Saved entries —
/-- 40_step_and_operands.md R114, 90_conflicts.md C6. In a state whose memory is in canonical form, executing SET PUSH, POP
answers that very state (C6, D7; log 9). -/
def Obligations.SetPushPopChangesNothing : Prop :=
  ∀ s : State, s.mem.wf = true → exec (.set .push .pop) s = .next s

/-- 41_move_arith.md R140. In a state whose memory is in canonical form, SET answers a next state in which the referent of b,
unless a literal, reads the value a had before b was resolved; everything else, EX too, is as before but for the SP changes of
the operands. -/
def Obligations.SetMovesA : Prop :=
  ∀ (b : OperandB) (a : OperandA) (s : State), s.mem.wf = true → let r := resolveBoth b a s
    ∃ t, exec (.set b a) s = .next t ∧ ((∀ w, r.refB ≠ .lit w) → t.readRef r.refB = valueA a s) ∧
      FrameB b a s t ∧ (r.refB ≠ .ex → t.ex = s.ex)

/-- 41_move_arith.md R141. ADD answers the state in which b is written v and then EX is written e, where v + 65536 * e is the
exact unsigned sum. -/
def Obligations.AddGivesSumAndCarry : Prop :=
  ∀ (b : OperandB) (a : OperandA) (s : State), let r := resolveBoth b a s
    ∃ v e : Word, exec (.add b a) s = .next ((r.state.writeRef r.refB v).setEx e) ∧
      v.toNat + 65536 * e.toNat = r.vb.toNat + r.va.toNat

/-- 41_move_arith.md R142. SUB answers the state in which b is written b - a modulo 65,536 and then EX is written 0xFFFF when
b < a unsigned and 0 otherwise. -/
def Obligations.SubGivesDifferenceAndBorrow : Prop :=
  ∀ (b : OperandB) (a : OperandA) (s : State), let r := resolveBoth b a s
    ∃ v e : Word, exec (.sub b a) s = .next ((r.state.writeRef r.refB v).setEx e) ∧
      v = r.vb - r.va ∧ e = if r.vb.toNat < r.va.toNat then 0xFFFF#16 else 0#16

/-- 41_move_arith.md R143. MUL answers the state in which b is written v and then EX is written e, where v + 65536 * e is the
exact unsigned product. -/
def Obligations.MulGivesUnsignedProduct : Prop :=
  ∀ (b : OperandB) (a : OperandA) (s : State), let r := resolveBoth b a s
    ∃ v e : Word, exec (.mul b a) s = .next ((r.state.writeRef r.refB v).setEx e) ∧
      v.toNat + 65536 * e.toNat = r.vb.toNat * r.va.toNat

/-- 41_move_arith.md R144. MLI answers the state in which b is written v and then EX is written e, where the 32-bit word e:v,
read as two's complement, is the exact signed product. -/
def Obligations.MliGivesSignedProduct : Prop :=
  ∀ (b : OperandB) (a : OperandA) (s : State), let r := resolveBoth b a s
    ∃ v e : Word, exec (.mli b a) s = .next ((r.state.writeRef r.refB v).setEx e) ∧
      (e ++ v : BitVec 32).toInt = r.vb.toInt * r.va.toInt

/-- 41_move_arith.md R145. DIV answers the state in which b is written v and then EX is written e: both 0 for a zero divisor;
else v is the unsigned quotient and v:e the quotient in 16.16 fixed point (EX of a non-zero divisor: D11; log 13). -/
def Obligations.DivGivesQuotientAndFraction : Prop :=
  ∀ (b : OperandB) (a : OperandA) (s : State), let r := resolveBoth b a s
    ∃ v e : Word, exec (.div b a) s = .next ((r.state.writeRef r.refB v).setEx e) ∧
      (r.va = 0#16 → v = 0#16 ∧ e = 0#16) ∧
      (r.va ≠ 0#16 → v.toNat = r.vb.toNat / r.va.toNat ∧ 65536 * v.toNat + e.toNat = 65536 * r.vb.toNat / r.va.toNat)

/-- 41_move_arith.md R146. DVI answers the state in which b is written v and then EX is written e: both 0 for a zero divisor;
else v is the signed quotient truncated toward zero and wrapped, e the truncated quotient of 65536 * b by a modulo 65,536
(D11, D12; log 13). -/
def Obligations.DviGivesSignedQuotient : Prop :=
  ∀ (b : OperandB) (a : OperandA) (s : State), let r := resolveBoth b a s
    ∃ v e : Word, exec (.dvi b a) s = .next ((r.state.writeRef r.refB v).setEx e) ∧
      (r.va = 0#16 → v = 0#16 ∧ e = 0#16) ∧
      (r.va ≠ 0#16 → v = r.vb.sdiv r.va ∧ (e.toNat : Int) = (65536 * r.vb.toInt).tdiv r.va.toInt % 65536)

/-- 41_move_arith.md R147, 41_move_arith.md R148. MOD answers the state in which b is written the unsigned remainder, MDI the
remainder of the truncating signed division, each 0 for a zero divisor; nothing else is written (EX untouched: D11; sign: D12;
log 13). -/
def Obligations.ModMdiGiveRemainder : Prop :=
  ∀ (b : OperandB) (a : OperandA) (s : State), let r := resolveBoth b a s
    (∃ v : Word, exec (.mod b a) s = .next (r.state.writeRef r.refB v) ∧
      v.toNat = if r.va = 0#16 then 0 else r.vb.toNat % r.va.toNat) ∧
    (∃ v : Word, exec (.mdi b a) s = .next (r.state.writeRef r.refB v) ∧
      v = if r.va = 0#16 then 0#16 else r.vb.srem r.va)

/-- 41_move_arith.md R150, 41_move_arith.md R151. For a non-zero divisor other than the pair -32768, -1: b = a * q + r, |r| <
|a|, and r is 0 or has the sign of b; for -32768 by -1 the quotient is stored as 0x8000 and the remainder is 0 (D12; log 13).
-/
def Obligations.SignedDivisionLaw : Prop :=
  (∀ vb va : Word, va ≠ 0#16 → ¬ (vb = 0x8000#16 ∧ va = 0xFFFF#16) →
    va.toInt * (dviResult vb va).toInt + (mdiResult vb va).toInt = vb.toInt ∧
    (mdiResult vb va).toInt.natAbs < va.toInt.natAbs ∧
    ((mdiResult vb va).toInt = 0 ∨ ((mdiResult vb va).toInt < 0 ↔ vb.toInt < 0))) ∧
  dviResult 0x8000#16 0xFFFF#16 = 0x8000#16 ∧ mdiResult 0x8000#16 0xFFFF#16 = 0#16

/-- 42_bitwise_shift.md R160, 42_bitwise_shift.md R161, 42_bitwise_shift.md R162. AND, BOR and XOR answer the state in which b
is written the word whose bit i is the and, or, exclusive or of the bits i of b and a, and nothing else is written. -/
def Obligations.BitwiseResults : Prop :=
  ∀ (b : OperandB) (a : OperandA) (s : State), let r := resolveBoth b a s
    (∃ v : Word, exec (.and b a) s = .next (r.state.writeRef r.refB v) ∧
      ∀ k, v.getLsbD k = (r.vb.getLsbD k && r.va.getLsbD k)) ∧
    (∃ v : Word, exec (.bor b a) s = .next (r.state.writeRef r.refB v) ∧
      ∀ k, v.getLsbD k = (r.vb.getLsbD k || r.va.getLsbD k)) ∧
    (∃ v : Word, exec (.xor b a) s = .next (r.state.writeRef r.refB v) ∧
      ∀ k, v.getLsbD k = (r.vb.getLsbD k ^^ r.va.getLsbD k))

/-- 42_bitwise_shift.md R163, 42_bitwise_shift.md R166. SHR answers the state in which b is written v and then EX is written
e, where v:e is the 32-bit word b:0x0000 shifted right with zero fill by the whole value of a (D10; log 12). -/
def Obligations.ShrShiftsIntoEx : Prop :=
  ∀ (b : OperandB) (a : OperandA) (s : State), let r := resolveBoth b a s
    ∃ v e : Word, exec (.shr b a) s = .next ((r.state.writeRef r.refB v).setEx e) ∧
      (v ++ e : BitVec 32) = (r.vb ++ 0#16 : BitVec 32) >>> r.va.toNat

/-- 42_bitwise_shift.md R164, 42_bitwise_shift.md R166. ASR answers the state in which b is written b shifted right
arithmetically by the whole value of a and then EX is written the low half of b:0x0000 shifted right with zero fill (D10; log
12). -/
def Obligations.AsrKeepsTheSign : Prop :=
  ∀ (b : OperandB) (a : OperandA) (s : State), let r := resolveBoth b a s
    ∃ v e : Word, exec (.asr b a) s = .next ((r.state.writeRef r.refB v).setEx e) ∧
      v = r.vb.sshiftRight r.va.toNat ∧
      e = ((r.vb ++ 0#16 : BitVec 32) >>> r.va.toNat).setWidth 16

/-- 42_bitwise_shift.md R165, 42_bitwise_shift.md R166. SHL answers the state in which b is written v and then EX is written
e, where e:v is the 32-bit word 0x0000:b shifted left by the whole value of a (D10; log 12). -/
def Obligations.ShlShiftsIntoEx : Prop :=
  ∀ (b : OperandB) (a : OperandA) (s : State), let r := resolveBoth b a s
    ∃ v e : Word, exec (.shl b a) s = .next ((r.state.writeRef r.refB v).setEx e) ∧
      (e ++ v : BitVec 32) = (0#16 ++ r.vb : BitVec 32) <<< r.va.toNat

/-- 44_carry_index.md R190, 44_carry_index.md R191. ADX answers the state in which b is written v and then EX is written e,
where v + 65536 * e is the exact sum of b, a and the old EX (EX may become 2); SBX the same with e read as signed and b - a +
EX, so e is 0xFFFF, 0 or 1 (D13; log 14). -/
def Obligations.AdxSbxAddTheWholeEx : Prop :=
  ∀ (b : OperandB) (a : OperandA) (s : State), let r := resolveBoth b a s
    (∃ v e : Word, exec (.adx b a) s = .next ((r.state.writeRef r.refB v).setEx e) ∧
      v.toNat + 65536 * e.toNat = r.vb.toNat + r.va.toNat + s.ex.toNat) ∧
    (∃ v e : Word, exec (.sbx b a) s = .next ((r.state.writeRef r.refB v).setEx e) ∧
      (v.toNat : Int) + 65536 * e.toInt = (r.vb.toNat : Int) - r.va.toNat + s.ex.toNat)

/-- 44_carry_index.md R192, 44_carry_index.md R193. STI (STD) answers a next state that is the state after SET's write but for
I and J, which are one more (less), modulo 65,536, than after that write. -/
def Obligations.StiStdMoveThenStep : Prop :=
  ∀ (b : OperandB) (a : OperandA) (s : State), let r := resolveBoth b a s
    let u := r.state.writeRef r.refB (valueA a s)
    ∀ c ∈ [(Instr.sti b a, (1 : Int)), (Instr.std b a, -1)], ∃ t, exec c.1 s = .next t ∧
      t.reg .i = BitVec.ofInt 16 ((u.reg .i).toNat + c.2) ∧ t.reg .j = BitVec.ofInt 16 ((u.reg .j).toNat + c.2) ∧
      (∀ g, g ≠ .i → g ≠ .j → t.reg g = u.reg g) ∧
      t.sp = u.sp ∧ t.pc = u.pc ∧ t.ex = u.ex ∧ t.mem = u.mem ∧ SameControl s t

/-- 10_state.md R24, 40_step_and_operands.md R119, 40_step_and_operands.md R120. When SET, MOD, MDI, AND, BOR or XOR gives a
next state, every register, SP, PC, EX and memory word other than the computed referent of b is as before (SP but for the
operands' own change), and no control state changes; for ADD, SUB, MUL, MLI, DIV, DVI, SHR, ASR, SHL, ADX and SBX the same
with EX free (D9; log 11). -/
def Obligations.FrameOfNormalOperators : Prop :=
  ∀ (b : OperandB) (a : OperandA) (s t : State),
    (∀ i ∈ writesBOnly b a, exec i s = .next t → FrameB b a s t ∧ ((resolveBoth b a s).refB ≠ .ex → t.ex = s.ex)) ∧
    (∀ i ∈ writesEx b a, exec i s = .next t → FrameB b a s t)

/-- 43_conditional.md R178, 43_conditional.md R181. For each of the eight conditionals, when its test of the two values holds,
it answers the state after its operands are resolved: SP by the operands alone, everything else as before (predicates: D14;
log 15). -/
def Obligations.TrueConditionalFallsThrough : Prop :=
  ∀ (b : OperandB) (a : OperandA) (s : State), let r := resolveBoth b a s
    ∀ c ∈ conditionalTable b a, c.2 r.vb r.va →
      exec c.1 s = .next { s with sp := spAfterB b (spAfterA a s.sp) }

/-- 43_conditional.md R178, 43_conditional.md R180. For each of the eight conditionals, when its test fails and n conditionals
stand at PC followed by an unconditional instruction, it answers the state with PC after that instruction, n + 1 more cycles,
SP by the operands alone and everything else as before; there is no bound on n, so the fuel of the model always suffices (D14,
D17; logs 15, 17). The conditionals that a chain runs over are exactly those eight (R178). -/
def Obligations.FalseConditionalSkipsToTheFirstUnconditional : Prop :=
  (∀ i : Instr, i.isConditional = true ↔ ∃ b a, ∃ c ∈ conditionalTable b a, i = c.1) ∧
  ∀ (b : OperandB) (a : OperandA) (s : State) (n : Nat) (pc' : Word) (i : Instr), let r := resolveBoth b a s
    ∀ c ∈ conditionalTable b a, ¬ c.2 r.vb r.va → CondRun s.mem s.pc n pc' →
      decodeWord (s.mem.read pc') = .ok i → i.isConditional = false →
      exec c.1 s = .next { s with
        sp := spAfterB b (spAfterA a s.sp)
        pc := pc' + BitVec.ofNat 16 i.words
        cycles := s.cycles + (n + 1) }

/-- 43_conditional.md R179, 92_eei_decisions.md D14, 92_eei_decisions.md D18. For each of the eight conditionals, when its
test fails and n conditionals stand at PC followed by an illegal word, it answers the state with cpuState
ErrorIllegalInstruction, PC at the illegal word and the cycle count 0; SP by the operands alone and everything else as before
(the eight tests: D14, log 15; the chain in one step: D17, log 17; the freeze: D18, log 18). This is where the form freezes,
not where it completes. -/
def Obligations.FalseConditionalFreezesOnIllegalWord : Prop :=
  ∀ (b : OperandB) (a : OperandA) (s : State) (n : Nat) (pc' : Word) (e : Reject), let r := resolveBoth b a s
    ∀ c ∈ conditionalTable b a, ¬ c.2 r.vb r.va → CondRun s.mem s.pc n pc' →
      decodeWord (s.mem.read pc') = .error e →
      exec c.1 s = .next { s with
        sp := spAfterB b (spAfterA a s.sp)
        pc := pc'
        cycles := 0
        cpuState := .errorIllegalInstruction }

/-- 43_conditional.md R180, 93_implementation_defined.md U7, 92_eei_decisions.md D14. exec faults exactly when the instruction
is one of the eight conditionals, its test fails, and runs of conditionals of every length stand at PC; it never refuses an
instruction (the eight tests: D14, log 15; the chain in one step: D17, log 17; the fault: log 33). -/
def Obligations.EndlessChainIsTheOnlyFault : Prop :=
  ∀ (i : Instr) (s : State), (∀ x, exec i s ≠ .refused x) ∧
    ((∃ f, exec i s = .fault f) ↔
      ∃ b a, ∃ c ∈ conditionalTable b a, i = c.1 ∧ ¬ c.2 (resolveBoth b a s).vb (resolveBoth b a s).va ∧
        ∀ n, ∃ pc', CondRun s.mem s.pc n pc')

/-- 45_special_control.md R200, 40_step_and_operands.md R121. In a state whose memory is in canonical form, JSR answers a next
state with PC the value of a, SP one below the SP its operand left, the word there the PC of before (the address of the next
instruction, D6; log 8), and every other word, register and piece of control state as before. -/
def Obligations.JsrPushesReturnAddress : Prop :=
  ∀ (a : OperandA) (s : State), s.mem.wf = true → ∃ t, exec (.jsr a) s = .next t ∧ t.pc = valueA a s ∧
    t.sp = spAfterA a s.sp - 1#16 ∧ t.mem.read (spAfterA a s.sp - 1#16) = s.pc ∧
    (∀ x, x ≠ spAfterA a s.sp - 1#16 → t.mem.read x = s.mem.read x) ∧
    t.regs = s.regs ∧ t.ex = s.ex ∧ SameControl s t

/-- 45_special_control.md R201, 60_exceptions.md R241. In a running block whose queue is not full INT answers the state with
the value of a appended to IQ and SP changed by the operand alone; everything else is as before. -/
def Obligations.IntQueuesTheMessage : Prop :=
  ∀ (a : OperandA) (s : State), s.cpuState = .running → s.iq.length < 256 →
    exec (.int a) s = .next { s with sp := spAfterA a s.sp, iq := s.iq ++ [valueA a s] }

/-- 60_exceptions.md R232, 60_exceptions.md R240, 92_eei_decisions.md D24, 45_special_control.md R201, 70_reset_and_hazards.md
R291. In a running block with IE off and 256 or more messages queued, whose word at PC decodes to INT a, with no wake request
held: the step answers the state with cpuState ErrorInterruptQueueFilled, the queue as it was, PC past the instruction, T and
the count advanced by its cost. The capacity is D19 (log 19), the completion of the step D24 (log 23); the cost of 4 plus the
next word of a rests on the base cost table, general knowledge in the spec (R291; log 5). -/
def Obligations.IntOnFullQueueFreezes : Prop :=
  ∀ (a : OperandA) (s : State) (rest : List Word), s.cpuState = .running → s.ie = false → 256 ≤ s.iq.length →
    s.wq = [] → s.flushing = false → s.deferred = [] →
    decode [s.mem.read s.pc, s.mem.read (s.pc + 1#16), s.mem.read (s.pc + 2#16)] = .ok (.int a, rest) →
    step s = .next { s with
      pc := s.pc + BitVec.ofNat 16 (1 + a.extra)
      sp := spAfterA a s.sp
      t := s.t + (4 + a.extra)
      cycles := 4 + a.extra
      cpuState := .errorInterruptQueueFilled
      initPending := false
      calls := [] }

Problem —
Please copy every line from the entries that includes the word "shifted".

Result —
e, where v:e is the 32-bit word b:0x0000 shifted right with zero fill by the whole value of a (D10; log 12). -/
/-- 42_bitwise_shift.md R164, 42_bitwise_shift.md R166. ASR answers the state in which b is written b shifted right
arithmetically by the whole value of a and then EX is written the low half of b:0x0000 shifted right with zero fill (D10; log
e, where e:v is the 32-bit word 0x0000:b shifted left by the whole value of a (D10; log 12). -/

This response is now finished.